(Stored items)
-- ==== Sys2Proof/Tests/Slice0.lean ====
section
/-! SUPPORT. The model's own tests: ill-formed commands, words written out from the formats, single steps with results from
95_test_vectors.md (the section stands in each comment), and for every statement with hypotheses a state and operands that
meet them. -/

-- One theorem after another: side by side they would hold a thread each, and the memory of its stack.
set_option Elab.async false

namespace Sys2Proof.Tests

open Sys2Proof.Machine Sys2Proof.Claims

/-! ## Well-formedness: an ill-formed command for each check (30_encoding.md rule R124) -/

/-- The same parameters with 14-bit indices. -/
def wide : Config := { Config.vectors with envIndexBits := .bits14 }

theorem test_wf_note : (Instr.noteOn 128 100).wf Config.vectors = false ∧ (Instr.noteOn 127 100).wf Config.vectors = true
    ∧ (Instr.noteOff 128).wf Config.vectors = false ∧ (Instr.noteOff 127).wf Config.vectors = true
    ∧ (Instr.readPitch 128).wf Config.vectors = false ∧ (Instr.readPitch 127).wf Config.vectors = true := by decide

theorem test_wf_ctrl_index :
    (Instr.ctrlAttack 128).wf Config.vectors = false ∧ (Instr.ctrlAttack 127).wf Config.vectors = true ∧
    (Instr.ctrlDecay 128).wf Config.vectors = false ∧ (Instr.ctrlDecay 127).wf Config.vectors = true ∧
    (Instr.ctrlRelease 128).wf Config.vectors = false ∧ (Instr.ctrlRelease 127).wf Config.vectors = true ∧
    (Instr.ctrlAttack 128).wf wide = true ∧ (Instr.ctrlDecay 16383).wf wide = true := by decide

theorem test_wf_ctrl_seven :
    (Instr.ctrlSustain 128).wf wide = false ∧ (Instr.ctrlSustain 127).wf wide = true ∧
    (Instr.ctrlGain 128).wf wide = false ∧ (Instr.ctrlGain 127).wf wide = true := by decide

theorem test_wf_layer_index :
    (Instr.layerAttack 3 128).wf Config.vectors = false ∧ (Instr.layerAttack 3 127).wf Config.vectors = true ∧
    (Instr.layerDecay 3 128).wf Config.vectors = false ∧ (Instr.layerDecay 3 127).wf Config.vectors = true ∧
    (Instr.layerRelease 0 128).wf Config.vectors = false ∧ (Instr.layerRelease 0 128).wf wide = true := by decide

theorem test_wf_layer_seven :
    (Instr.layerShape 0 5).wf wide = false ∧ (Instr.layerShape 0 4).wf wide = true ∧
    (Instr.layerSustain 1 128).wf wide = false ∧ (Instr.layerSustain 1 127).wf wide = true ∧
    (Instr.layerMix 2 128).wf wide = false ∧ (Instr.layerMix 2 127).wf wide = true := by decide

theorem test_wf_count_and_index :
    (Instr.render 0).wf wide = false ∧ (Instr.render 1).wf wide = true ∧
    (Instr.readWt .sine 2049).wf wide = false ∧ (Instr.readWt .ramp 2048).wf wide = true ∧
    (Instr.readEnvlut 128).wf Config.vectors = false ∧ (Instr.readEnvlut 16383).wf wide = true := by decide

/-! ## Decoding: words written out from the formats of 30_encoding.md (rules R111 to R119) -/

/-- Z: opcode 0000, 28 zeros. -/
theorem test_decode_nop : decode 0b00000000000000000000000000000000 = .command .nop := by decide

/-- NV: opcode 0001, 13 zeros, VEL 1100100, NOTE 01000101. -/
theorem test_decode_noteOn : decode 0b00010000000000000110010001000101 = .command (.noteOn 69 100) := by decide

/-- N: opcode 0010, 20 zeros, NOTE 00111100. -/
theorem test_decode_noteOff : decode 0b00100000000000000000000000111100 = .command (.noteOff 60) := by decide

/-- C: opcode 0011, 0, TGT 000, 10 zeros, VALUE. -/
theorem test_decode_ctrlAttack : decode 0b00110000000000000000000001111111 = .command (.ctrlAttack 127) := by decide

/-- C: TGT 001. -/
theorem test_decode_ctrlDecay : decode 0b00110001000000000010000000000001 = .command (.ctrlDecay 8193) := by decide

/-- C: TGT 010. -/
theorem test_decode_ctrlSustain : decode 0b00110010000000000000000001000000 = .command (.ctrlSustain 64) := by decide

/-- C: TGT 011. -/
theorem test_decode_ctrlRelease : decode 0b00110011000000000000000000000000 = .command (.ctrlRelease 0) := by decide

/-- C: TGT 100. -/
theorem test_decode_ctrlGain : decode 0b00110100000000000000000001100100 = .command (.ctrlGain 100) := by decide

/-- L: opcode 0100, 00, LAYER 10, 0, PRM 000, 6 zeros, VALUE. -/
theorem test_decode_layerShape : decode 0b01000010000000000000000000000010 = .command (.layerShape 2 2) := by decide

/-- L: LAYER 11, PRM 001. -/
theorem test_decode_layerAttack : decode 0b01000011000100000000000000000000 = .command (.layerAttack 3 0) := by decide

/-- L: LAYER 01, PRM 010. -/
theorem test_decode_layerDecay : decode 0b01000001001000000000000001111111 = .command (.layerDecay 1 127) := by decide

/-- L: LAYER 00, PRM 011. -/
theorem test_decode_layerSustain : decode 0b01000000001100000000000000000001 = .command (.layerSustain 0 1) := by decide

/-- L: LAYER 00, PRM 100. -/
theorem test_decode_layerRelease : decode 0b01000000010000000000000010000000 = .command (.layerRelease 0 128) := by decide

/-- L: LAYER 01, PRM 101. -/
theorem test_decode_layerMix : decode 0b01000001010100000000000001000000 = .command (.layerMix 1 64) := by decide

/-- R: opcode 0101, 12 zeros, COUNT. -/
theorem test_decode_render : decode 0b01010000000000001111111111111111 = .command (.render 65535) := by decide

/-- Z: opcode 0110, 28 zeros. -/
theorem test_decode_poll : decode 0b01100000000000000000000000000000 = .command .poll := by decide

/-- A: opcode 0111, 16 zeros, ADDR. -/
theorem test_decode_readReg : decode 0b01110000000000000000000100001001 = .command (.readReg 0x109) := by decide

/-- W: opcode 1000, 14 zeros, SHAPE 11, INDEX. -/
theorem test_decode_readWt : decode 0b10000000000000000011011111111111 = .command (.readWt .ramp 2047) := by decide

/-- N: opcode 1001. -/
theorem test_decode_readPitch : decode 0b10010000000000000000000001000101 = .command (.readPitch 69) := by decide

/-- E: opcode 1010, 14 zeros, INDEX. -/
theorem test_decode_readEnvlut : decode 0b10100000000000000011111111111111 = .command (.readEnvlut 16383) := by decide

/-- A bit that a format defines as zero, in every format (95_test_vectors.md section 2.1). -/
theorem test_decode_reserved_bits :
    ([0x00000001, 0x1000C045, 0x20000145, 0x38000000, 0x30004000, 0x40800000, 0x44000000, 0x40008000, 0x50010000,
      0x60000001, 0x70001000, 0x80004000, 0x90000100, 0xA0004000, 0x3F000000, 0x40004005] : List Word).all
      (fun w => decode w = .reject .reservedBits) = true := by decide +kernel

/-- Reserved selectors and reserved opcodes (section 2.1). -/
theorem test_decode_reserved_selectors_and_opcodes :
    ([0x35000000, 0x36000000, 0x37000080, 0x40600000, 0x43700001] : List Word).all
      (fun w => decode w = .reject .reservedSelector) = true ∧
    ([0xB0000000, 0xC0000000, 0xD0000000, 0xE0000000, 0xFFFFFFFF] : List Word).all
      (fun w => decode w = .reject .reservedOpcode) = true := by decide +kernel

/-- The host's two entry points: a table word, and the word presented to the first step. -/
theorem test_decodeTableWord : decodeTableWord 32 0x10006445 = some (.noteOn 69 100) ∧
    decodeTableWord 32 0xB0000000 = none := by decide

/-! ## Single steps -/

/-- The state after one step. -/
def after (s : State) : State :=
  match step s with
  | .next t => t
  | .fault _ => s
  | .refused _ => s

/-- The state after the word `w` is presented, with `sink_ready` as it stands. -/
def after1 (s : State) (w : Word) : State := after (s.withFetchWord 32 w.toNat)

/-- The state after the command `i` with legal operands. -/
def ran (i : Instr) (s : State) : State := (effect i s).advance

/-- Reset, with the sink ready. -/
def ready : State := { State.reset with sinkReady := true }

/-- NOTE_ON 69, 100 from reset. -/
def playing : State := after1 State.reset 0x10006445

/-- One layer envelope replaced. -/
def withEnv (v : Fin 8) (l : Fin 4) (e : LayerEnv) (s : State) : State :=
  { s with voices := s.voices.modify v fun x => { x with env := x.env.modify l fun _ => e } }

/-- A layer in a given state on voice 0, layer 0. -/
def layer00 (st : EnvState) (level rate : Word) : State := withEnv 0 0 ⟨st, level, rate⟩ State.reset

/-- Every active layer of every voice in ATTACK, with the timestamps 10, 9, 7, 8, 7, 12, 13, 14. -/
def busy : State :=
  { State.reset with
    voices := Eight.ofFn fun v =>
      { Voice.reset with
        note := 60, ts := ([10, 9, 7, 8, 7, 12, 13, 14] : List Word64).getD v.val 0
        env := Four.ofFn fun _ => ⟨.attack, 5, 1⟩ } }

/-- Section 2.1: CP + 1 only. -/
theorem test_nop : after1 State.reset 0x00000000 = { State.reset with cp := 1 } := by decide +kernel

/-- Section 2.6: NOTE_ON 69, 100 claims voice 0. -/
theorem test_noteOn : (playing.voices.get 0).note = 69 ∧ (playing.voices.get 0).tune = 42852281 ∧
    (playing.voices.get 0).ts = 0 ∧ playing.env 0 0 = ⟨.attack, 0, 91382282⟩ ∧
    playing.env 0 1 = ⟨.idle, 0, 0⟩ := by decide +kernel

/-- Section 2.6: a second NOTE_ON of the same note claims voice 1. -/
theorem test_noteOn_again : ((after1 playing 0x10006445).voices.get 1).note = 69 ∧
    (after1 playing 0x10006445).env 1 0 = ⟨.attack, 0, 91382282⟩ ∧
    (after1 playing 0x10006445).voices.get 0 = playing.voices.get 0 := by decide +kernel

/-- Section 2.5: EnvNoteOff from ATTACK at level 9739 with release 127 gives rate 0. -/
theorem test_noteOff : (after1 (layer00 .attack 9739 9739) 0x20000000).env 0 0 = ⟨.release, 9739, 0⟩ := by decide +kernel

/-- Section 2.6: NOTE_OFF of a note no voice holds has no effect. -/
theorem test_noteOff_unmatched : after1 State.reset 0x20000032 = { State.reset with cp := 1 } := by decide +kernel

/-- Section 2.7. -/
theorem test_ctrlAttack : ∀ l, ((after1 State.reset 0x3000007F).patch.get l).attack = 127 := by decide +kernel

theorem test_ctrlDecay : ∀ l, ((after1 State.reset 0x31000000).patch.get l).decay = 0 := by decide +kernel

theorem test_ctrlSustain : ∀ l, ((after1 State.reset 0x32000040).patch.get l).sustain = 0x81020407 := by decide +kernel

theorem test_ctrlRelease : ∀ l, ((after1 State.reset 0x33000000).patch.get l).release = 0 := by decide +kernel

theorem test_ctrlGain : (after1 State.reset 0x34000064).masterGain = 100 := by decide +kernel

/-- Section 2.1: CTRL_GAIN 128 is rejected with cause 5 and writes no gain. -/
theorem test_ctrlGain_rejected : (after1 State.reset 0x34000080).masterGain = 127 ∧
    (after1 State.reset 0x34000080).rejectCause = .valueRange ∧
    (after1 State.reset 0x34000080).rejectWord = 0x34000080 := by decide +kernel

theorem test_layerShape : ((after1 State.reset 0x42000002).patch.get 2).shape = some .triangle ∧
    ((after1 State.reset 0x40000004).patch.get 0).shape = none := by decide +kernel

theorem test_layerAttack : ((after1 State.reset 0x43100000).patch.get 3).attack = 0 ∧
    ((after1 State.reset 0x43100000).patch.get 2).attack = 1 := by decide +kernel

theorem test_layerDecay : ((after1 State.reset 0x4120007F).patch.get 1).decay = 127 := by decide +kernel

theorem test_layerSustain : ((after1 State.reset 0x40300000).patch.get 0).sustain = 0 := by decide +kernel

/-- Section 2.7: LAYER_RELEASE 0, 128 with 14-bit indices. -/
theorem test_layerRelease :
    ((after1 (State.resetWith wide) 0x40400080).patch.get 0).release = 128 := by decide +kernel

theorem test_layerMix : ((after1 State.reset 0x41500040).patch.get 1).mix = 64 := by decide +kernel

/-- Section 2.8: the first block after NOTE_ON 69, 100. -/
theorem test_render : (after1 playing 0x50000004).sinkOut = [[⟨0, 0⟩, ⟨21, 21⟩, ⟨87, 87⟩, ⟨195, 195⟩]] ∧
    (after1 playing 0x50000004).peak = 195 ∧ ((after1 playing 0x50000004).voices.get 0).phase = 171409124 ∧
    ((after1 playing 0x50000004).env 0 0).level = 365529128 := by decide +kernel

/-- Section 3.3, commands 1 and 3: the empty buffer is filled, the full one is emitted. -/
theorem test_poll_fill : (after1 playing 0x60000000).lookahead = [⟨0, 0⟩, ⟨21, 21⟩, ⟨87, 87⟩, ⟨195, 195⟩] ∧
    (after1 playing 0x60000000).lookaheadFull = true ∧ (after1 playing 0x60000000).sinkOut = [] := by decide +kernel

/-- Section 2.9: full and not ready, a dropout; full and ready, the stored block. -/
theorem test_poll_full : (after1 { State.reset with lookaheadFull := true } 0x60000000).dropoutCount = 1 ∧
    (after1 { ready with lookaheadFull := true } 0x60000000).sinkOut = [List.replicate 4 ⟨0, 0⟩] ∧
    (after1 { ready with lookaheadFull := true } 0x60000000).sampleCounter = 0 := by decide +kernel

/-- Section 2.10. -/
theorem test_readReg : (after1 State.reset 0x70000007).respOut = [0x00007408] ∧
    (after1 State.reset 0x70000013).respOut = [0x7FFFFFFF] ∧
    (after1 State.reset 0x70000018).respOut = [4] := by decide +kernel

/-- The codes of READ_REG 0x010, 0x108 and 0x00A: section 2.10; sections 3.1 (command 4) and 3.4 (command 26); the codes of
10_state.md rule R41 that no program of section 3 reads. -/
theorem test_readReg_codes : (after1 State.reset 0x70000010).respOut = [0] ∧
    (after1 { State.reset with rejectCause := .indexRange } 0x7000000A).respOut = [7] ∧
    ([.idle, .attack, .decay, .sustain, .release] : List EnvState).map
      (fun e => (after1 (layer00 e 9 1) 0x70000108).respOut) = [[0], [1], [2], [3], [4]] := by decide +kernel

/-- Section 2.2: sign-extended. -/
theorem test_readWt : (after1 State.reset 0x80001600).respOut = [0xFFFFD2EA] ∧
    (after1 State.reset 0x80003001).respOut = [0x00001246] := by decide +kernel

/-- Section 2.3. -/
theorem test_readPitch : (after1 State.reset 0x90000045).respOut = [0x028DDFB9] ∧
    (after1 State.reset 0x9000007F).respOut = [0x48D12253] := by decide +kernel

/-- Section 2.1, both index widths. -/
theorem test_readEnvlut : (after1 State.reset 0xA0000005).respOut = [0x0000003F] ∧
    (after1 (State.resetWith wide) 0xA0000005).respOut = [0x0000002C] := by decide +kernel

(What you are asked to do)
The lines above from the one with "(after1 State.reset 0x9000007F).respOut" through the one with "theorem test_readEnvlut : (after1" are to be duplicated exactly, ends included, with nothing added.

(Written response)
    (after1 State.reset 0x9000007F).respOut = [0x48D12253] := by decide +kernel

/-- Section 2.1, both index widths. -/
theorem test_readEnvlut : (after1 State.reset 0xA0000005).respOut = [0x0000003F] ∧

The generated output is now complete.